An ailing “Doctor Who” superfan spent a mini-fortune to recreate 97 lost episodes of the series using AI – so he’d be able to watch it all again before he dies.

London music producer Ian Levine, 71, sold his royalties to finance his mission to fill the gaps in the archives of the beloved British TV series that he said cost £100,000, or more than $130,000 — even though he knows they will likely never be widely seen.

“Doctor Who” mega-fan Ian Levine estimates he spent over $100,000 on recovering the lost episodes. Courtesy of Ian Levine

“I’ve come very close to death four times,” said Levine, who is battling nasal cancer and has been confined to a wheelchair since a stroke 11 years ago left him with limited use of his left side.

“I thought, ‘I don’t want to die not having seen them,’ so I made it my mission to see them before I die,” he said. “I made a lot of sacrifices to do this.”

Levine — who has previously suffered from bladder cancer, sepsis and single sarcoidosis — estimates he spent £70,000 of his own dough while a group of other Who fans chipped in another £30,000 through a donation campaign. He searched the world as far as Bangladesh and Turkey to find designers up to the job of making moving AI images out of production photos, notes and the actual audio from the stories.

“For every good one I found, I found 20 scammers who wanted you to, ‘send £100 first or I won’t do it and then I’ll send you a clip,’” he told The Post in a phone interview from England. “Nineteen out of 20 times the clips were absolutely laughable, just countless trash… I got ripped off by 19 different people. It cost me about at least £10,000 in rip-offs.”

Since the AI remakes aren’t authorized by the BBC he is now only sharing the videos with the small group of friends and fellow diehards who also contributed to the effort, said Levine, who has been hooked on the show since it debuted in the UK in 1963, and was an unofficial fan adviser to the program in the 80s.

The BBC one had a policy of purging film after broadcasts in what now seems like a bizarre and terribly short-sighted move that left major gaps in its archives — including the first six, black-and-white seasons of “Doctor Who,” which focuses on the adventures of a mysterious alien who travels in time and space.

Levine’s fandom began shortly after the show debuted in the early 1960s. Courtesy of Ian Levine

Copies of the lost stories have turned up over the years in private collections and been found in foreign TV studios where they had been shipped for broadcast years ago — but the reality is many or most of those still missing no longer exist in any form.

The BBC itself has used surviving fan-made audio recordings of the TV broadcasts to make animated recreations of several of the missing episodes, but Levine and some other purists have dismissed them as “cartoons” that aren’t authentic to the original, low-budget productions.

Levine’s outspoken nature has long made him polarizing figure in the rabid fandom of the show.
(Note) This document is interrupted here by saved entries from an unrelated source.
/-- An arriving value goes on to the work of its phase, at a byte boundary. -/
theorem unesc_andThen_arrives {s : State} {b v : Byte} {rest : List RxEvent}
    (hrx : s.rxPending = .byte b :: rest) (ha : arrives s b v)
    (k : Byte → State → Host.Outcome State Fault Refusal) :
    s.unesc.andThen s k = k v { s.consume 1 rest with escp := false } := by
  rw [unesc_arrives s b v rest hrx ha]
  rfl

section RawByte

variable {s : State} {b : Byte} {rest : List RxEvent} (hrx : s.rxPending = .byte b :: rest)

include hrx

theorem parseTurn_hunt_byte (hp : s.phase = .hunt) :
    s.parseTurn = .next (parseHunt b (s.consume 1 rest)) := by
  rw [parseTurn_hunt hp, rxRaw_andThen_byte hrx]

theorem parseTurn_type_byte (hp : s.phase = .type) :
    s.parseTurn = .next (parseType b (s.consume 1 rest)) := by
  simp [State.parseTurn, hp, rxRaw_andThen_byte hrx]

/-- The start byte on the end-of-message path is looked at by nothing (R166). -/
theorem parseTurn_eomStart_byte (hp : s.phase = .eomStart) :
    s.parseTurn = .next { s.consume 1 rest with phase := .eomType } := by
  simp [State.parseTurn, hp, rxRaw_andThen_byte hrx]

theorem parseTurn_eomType_byte (hp : s.phase = .eomType) :
    s.parseTurn = .next (parseEomType b (s.consume 1 rest)) := by
  simp [State.parseTurn, hp, rxRaw_andThen_byte hrx]

theorem parseTurn_end1_byte (hp : s.phase = .end1) :
    s.parseTurn = .next { s.consume 1 rest with hidE1 := b, phase := .end2 } := by
  simp [State.parseTurn, hp, rxRaw_andThen_byte hrx]

theorem parseTurn_end2_byte (hp : s.phase = .end2) :
    s.parseTurn = .next (parseEnd2 b (s.consume 1 rest)) := by
  simp [State.parseTurn, hp, rxRaw_andThen_byte hrx]

end RawByte

/-- END takes the end-of-message path (R166). -/
theorem parseType_end (s : State) :
    parseType endByte s = { s with hidT := endByte, eom := true, phase := .eomStart } :=
  if_pos rfl

/-- Any other byte is the type (R164). -/
theorem parseType_of_ne {b : Byte} (hb : b ≠ endByte) (s : State) :
    parseType b s = { s with hidT := b, rxtype := b, phase := .len } :=
  if_neg hb

/-- Settles O21: END is the one type byte that does not end the phases of the type. -/
theorem parseReadsTypeRaw : Obligations.ParseReadsTypeRaw := by
  intro s ty len b rest hb hrx
  rw [exec_parse_busy ty len hb]
  refine ⟨fun hp hne => ?_, fun hp he => ?_, fun hp => ?_, fun hp => ?_⟩
  · rw [parseTurn_type_byte hrx hp, parseType_of_ne hne]
    rfl
  · subst he
    exact (parseTurn_type_byte hrx hp).trans (congrArg _ (parseType_end _))
  · exact parseTurn_eomStart_byte hrx hp
  · exact parseTurn_eomType_byte hrx hp

/-- PARSE's step in CKSUM. -/
theorem parseTurn_cksum {s : State} (hp : s.phase = .cksum) :
    s.parseTurn = s.unesc.andThen s fun b u => parseCksum b u := by
  simp [State.parseTurn, hp]

section Checksum

variable {s : State} {p : List Byte} (hl : p.length = s.hidL.toNat) (hh : holds s.rxbuf p)

include hl hh

/-- A checksum byte that is the checksum of the type, length and payload read is stored twice. -/
theorem parseCksum_agrees {c : Byte} (hc : c = checksum (s.hidT :: s.hidL :: p)) :
    parseCksum c s = .next { s with rxRecv := c, rxCalc := c, phase := .end1 } := by
  simp [parseCksum, rxBytes_of_holds s s.hidL p hl hh, ← hc]

/-- Any other checksum byte raises, with both checksums stored (R171). -/
theorem parseCksum_differs {c : Byte} (hc : c ≠ checksum (s.hidT :: s.hidL :: p)) :
    parseCksum c s = .next (({ s with
      rxRecv := c, rxCalc := checksum (s.hidT :: s.hidL :: p) } : State).raise
        .checksumMismatch) := by
  simp [parseCksum, rxBytes_of_holds s s.hidL p hl hh, hc]

end Checksum

/-- Settles O24: the value that arrives is compared with the checksum of what was read. -/
theorem parseComparesChecksum : Obligations.ParseComparesChecksum := by
  intro s ty len b v rest p hb hp hrx ha hl hh
  rw [exec_parse_busy ty len hb, parseTurn_cksum hp, unesc_andThen_arrives hrx ha]
  split
  case isTrue hv =>
    exact parseCksum_agrees (s := { s.consume 1 rest with escp := false }) hl hh hv
  case isFalse hv =>
    exact parseCksum_differs (s := { s.consume 1 rest with escp := false }) hl hh hv

/-- The end marker completes PARSE. -/
theorem parseEnd2_endMarker {s : State} (he : s.hidE1 = marker) :
    parseEnd2 endByte s = s.complete :=
  if_neg (not_or.mpr ⟨not_not.mpr he, not_not.mpr rfl⟩)

/-- Any other pair of bytes raises (R172). -/
theorem parseEnd2_other {s : State} {b : Byte} (he : s.hidE1 ≠ marker ∨ b ≠ endByte) :
    parseEnd2 b s = s.raise .framingEnd :=
  if_pos he

/-- Settles O25: END1 holds its byte, END2 compares the pair. -/
theorem parseChecksEndMarker : Obligations.ParseChecksEndMarker := by
  intro s ty len b rest hb hrx
  rw [exec_parse_busy ty len hb]
  refine ⟨fun hp => ?_, fun hp he => ?_, fun hp he => ?_⟩
  · exact parseTurn_end1_byte hrx hp
  · obtain ⟨he1, rfl⟩ := he
    exact (parseTurn_end2_byte hrx hp).trans (congrArg _ (parseEnd2_endMarker he1))
  · exact (parseTurn_end2_byte hrx hp).trans (congrArg _ (parseEnd2_other (not_and_or.mp he)))

/-! ## CHUNK and FRAME (spec 42_framer R152) -/

/-- Settles O32: both commands are accepted, and N + 4 counts the offset's bytes and the data. -/
theorem chunkSendsFrameOfOffsetAndData : Obligations.ChunkSendsFrameOfOffsetAndData := by
  intro s u ty n d hn hd hs hu hcfg hhs hhu
  have hlen : (le32 s.offset ++ d).length = (n + 4).toNat := by
    rw [List.length_append, le32_length, hd, BitVec.toNat_add, Nat.add_comm]
    exact (Nat.mod_eq_of_lt (by change n.toNat + 4 < 256; omega)).symm
  refine ⟨_, _, exec_transmit_accept ⟨ty, .inr (.inr ⟨rfl, hn⟩)⟩ hs hd hhs rfl,
    exec_transmit_accept ⟨ty, .inr (.inl rfl)⟩ hu hlen hhu rfl, ?_, rfl⟩
  rw [startTx_txseq, startTx_txseq, hcfg]

/-! ## A run of PARSE (spec 42_framer R160 to R173) -/

theorem runFor_one (s : State) : runFor 1 s = step s := by
  unfold runFor
  cases step s <;> rfl

/-- PARSE executes in a phase, and the engine has the next turn. -/
structure ParsingIn (p : Phase) (s : State) : Prop where
  agenda : s.agenda = []
  busy : s.busy = true
  cmd : ∃ ty len, decode s.cmd = .ok (.parse ty len)
  phase : s.phase = p

theorem ParsingIn.step {p : Phase} {s : State} (h : ParsingIn p s) : step s = s.parseTurn := by
  obtain ⟨ty, len, hd⟩ := h.cmd
  rw [step_nil s h.agenda, engineTurn_busy s _ h.busy hd, exec_parse_busy ty len h.busy]

/-- A run of PARSE by its first step. -/
theorem ParsingIn.runFor_succ {p : Phase} {s t : State} {n : Nat} (h : ParsingIn p s)
    (hturn : s.parseTurn = .next t) : runFor (n + 1) s = runFor n t :=
  Machine.runFor_succ n s t (h.step.trans hturn)

/-- s with PARSE accepted. -/
def State.acceptParse (ty len : Byte) (s : State) : State :=
  (({ s with agenda := [] } : State).accept (encode (.parse ty len))).start .hunt

theorem step_acceptParse {s : State} {ty len : Byte} (hb : s.busy = false)
    (ha : s.agenda = [.host (.write .word s.cfg.bscBase (encode (.parse ty len)))]) :
    step s = .next (s.acceptParse ty len) :=
  (step_cmdWrite_idle ha hb (decode_encode _)).trans
    (exec_parse_idle (s := { s with agenda := [] }) hb ty len)

theorem acceptParse_parsingIn (ty len : Byte) (s : State) :
    ParsingIn .hunt (s.acceptParse ty len) :=
  ⟨rfl, rfl, ⟨ty, len, decode_encode _⟩, rfl⟩

/-! ### The start of a frame -/

/-- HUNT skips and counts bytes that are no marker, one a step. -/
theorem runFor_hunt {s : State} {j : List Byte} {rest : List RxEvent} (h : ParsingIn .hunt s)
    (hj : ∀ b ∈ j, b ≠ marker) (hrx : s.rxPending = offered j ++ rest) :
    runFor j.length s = .next { s.consume j.length rest with
      skipcnt := satInc^[j.length] s.skipcnt } := by
  induction j generalizing s with
  | nil =>
    obtain rfl : s.rxPending = rest := hrx
    rfl
  | cons b j ih =>
    obtain ⟨hb, hj⟩ := List.forall_mem_cons.mp hj
    have hskip := parseTurn_hunt_byte hrx h.phase
    rw [parseHunt, if_neg hb] at hskip
    exact (h.runFor_succ hskip).trans (ih { h with } hj rfl)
Recent fiery takes that sparked backlash, include railing against casting a woman in the title role in 2017 and blasting recent episodes for a perceived “woke” agenda.

Levine’s recreations now have their own critics, with an entire section of online fandom brutally mocking their quality — and their maker. Courtesy of Ian Levine

“‘Doctor Who’ you take your beloved character, like Tarzan, a timeless character, that people who’ve grown up with love and you’re squashing it into a box,” Levine, who is openly gay, said of recent criticisms. “It’s something I feel quite strongly about it.”

Levine’s recreations now have their own critics, with an entire section of online fandom brutally mocking their quality — and their maker.

But others look at Levine as a hero for his recreations.

Levine’s outspoken nature has long made him a polarizing figure in the rabid fandom of the show. Courtesy of Ian Levine

“At the end of the day he’s just a fan — a fan just like me — a little bit nerdy, a little bit bonkers, a lot hyperbolic, enthusiastic to the max and desperate to see things again that have been lost,” said Paul Ebbs, a writer and a fan who has seen the recreations and blames some of the backlash on some fans’ “Luddite attitude to AI.”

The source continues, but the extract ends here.